Exercise
In the data below, find each line carrying the string "such" and copy it out.

Given entries
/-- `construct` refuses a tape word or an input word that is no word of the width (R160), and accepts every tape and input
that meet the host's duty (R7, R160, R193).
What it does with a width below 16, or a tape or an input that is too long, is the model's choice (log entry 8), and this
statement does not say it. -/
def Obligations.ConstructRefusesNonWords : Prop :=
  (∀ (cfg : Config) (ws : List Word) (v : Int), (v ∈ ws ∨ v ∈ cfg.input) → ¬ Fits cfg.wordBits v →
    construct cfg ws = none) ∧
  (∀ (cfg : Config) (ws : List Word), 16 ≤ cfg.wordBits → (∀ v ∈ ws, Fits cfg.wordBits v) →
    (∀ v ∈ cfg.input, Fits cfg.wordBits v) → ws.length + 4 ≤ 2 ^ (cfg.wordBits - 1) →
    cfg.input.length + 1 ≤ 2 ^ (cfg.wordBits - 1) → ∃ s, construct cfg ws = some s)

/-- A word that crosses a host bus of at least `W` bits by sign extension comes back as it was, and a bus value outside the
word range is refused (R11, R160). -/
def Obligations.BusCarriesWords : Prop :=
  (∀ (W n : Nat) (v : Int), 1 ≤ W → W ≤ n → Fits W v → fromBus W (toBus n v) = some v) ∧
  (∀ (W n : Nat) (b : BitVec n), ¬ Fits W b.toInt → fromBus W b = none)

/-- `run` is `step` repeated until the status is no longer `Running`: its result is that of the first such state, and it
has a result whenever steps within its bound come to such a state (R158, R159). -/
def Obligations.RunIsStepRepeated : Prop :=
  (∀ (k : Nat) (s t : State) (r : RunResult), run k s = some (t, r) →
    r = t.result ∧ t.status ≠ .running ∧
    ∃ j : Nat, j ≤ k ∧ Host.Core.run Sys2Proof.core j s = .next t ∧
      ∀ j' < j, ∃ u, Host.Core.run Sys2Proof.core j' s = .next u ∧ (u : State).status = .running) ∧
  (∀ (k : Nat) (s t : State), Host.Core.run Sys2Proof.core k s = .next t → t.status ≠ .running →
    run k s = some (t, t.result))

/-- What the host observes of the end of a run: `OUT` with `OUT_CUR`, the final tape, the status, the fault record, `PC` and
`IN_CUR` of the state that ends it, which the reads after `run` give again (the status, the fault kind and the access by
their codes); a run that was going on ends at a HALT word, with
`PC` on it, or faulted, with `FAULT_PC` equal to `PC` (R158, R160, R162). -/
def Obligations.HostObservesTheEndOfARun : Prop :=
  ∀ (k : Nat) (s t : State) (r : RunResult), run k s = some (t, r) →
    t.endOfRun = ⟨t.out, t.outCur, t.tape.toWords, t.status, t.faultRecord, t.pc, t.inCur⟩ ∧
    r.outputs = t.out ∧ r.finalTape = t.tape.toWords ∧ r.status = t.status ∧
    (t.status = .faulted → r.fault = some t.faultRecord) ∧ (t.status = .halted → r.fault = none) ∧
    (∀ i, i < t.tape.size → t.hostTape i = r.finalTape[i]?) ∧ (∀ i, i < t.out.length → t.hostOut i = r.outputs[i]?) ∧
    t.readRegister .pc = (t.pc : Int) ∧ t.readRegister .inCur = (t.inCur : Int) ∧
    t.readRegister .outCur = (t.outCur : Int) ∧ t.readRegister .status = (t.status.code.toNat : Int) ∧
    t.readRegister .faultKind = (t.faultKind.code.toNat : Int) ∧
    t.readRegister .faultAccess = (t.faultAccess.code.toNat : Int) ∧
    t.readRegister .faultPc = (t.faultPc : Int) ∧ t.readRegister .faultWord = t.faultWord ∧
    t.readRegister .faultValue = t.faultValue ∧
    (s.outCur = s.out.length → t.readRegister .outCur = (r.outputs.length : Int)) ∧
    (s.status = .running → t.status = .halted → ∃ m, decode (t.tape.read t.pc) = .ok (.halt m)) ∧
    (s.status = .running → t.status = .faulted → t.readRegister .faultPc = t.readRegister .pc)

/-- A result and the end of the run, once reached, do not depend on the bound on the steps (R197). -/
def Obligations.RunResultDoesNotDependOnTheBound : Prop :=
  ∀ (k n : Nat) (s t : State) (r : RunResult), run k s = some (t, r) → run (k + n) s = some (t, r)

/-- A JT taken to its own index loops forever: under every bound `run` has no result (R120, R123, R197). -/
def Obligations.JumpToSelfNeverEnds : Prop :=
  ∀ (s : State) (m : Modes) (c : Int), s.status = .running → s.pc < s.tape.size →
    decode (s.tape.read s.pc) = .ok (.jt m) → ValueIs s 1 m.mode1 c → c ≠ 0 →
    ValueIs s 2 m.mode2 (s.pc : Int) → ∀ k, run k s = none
* * *
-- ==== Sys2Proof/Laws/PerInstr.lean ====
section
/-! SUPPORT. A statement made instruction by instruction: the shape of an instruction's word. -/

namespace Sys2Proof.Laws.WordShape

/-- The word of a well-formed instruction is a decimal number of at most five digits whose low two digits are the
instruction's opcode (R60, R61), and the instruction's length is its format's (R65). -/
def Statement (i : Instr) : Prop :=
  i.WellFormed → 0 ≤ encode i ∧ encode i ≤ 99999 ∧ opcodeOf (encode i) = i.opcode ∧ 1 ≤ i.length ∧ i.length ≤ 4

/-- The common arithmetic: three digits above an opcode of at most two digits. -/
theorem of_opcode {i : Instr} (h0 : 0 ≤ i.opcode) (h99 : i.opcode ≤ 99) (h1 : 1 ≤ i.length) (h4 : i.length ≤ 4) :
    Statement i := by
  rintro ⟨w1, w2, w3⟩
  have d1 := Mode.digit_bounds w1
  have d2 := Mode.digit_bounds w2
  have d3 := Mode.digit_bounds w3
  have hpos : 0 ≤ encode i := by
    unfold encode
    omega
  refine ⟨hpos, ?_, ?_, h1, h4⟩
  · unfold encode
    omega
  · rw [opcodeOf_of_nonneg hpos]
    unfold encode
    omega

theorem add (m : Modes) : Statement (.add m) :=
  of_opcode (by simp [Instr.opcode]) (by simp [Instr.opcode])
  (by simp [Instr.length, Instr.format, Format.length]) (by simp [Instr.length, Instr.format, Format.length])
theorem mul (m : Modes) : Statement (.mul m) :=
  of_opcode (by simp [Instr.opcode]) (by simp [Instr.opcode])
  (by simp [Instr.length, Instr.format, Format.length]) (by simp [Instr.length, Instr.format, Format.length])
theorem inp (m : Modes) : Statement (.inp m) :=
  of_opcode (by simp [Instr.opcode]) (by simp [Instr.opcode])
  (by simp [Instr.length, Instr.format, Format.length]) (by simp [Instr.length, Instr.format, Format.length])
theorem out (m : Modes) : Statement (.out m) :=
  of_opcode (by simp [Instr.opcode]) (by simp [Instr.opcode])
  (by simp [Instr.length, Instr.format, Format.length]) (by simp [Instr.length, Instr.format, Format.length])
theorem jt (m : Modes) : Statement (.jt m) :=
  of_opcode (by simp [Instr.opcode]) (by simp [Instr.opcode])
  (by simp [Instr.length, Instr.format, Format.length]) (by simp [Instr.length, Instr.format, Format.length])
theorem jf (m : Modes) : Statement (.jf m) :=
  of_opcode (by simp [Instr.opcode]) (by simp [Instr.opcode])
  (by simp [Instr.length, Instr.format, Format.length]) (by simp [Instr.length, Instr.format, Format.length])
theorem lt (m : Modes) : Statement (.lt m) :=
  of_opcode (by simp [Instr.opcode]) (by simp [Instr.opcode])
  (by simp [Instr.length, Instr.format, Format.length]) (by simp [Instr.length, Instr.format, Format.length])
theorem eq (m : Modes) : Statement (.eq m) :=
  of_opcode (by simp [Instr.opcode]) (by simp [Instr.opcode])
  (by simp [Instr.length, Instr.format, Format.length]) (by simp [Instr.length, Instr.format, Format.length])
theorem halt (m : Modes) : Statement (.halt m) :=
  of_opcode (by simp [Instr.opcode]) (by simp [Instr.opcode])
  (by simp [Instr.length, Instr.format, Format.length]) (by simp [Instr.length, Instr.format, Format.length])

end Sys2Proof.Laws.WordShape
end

Result of this exercise
/-- `run` is `step` repeated until the status is no longer `Running`: its result is that of the first such state, and it
has a result whenever steps within its bound come to such a state (R158, R159). -/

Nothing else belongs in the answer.